Input START

/-- What the stream at the start of an input decodes to: the output, the bytes that it takes, whether it is whole and well formed, and the output at the end of
each of its blocks (R550, R551, R577). -/
def inflate (src : List Byte) : List Byte × Nat × Bool × List Nat :=
  let bits := bytesBits src
  let r := deflateBlocks bits.length (bits.length + 1) bits [] []
  (r.1, (bits.length - r.2.1.length + 7) / 8, r.2.2)

/-- What a decompressor makes of its input: the output, the input bytes used, how it ends: 0 whole, 1 malformed, 2 a checksum or a size differs, 3 an
option that R551 excludes; and how much output stood at the end of each input block (R577). -/
structure Decoded where
  out : List Byte := []
  used : Nat := 0
  code : Nat := 0
  ends : List Nat := []
deriving DecidableEq, Repr

/-- A stream or member of DEFLATE with n bytes of header, whose trailer of k bytes must be t of the output. -/
def inflated (n k : Nat) (t : List Byte → List Byte) (src : List Byte) : Decoded :=
  let r := inflate (src.drop n)
  let e := n + r.2.1
  if !r.2.2.1 || decide (src.length < e + k) then { out := r.1, used := Nat.min src.length e, code := 1, ends := r.2.2.2 }
  else { out := r.1, used := e + k, code := if (src.drop e).take k = t r.1 then 0 else 2, ends := r.2.2.2 }

/-- A whole stream: nothing may follow it (R551). -/
def Decoded.alone (r : Decoded) (n : Nat) : Decoded := if r.code = 0 && decide (r.used < n) then { r with code := 1 } else r

def zlibDecoded (src : List Byte) : Decoded :=
  let cmf := leAt src 0 1
  let flg := leAt src 1 1
  if src.length < 2 || decide (cmf % 16 ≠ 8) || decide (7 < cmf / 16) || decide ((256 * cmf + flg) % 31 ≠ 0) then { used := Nat.min 2 src.length, code := 1 }
  else if bit flg 5 then { used := 2, code := 3 }
  else (inflated 2 4 (fun o => (leBytes 4 (adler32 o).toNat).reverse) src).alone src.length

/-- The length of a field that ends with a zero byte, from offset o on; none when no such byte follows. -/
def zeroEnded (src : List Byte) (o : Nat) : Option Nat := ((src.drop o).findIdx? (· == 0)).map (fun k => o + k + 1)

/-- The offset after the optional fields of a gzip header, FHCRC not among them. -/
def gzipFields (src : List Byte) : Option Nat :=
  let flg := leAt src 3 1
  let o1 := if bit flg 2 then 12 + leAt src 10 2 else 10
  match (if bit flg 3 then zeroEnded src o1 else some o1) with
  | some o2 => if bit flg 4 then zeroEnded src o2 else some o2
  | none => none

/-- One member of gzip. -/
def gzipMember (src : List Byte) : Decoded :=
  let flg := leAt src 3 1
  if src.length < 10 || decide (src.take 3 ≠ [0x1F, 0x8B, 0x08]) then { used := Nat.min 10 src.length, code := 1 }
  else if 32 ≤ flg then { used := 10, code := 3 }
  else
    match gzipFields src with
    | none => { used := src.length, code := 1 }
    | some o =>
      let h := if bit flg 1 then o + 2 else o
      if src.length < h then { used := src.length, code := 1 }
      else if bit flg 1 && decide (leAt src o 2 ≠ (crc32 (src.take o)).toNat % 65536) then { used := h, code := 2 }
      else inflated h 8 (fun d => leBytes 4 (crc32 d).toNat ++ leBytes 4 d.length) src

/-- The blocks of a Zstandard frame from offset o on: cap is the largest block, prev the compressed blocks before, whose tables a block may use again; n bounds
them. -/
def zstdBlocks (src : List Byte) (cap : Nat) : Nat → Nat → List (List Byte) → List Byte → List Nat → Decoded
  | 0, o, _, out, ends => { out := out, used := o, code := 1, ends := ends }
  | n + 1, o, prev, out, ends =>
    let h := leAt src o 3
    let size := h / 8
    let typ := h / 2 % 4
    let len := if typ = 1 then 1 else size
    if src.length < o + 3 || decide (src.length < o + 3 + len) || decide (typ = 3) || decide (cap < size) then { out := out, used := Nat.min src.length (o + 3), code := 1, ends := ends }
    else
      let body := (src.drop (o + 3)).take len
      let r : Option (List Byte) := if typ = 0 then some body else if typ = 1 then some (List.replicate size (body.headD 0)) else Config.zstdDecode prev out body
      match r with
      | none => { out := out, used := o + 3 + len, code := 1, ends := ends }
      | some bs =>
        let ends1 := ends ++ [out.length + bs.length]
        if cap < bs.length then { out := out, used := o + 3 + len, code := 1, ends := ends }
        else if bit h 0 then { out := out ++ bs, used := o + 3 + len, ends := ends1 }
        else zstdBlocks src cap n (o + 3 + len) (if typ = 2 then prev ++ [body] else prev) (out ++ bs) ends1

/-- One frame of Zstandard, or one that is skipped. -/
def zstdFrame (src : List Byte) : Decoded :=
  let magic := leAt src 0 4
  let d := leAt src 4 1
  let single := bit d 5
  let dictLen := [0, 1, 2, 4].getD (d % 4) 0
  let wl := if single then 0 else 1
  let fcsLen := match d / 64 with | 0 => (if single then 1 else 0) | 1 => 2 | 2 => 4 | _ => 8
  let h := 5 + wl + dictLen + fcsLen
  let fcs := leAt src (5 + wl + dictLen) fcsLen + (if d / 64 = 1 then 256 else 0)
  let wd := leAt src 5 1
  let window := if single then fcs else 2 ^ (10 + wd / 8) + 2 ^ (10 + wd / 8) / 8 * (wd % 8)
  if src.length < 4 then { used := src.length, code := 1 }
  else if magic / 16 = 0x184D2A5 then
    (if src.length < 8 || decide (src.length < 8 + leAt src 4 4) then { used := src.length, code := 1 } else { used := 8 + leAt src 4 4 })
  else if magic ≠ 0xFD2FB528 then { used := 4, code := 1 }
  else if src.length < h then { used := src.length, code := 1 }
  else if bit d 3 || decide (leAt src (5 + wl) dictLen ≠ 0) || decide (2 ^ 23 < window) then { used := h, code := 3 }
  else
    let r := zstdBlocks src (Nat.min window 131072) (src.length + 1) h [] [] []
    if r.code ≠ 0 then r
    else if fcsLen ≠ 0 && decide (r.out.length ≠ fcs) then { r with code := 1 }
    else if !bit d 2 then r
    else if src.length < r.used + 4 then { r with used := src.length, code := 1 }
    else { r with used := r.used + 4, code := if leAt src r.used 4 = (xxh64 r.out).toNat % 2 ^ 32 then 0 else 2 }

Input END

▶ **Exercise brief**
Starting from the data above, filter for lines with "that" and copy each one.

▶ **Solution to the problem**
/-- What the stream at the start of an input decodes to: the output, the bytes that it takes, whether it is whole and well formed, and the output at the end of
option that R551 excludes; and how much output stood at the end of each input block (R577). -/
/-- The length of a field that ends with a zero byte, from offset o on; none when no such byte follows. -/
/-- One frame of Zstandard, or one that is skipped. -/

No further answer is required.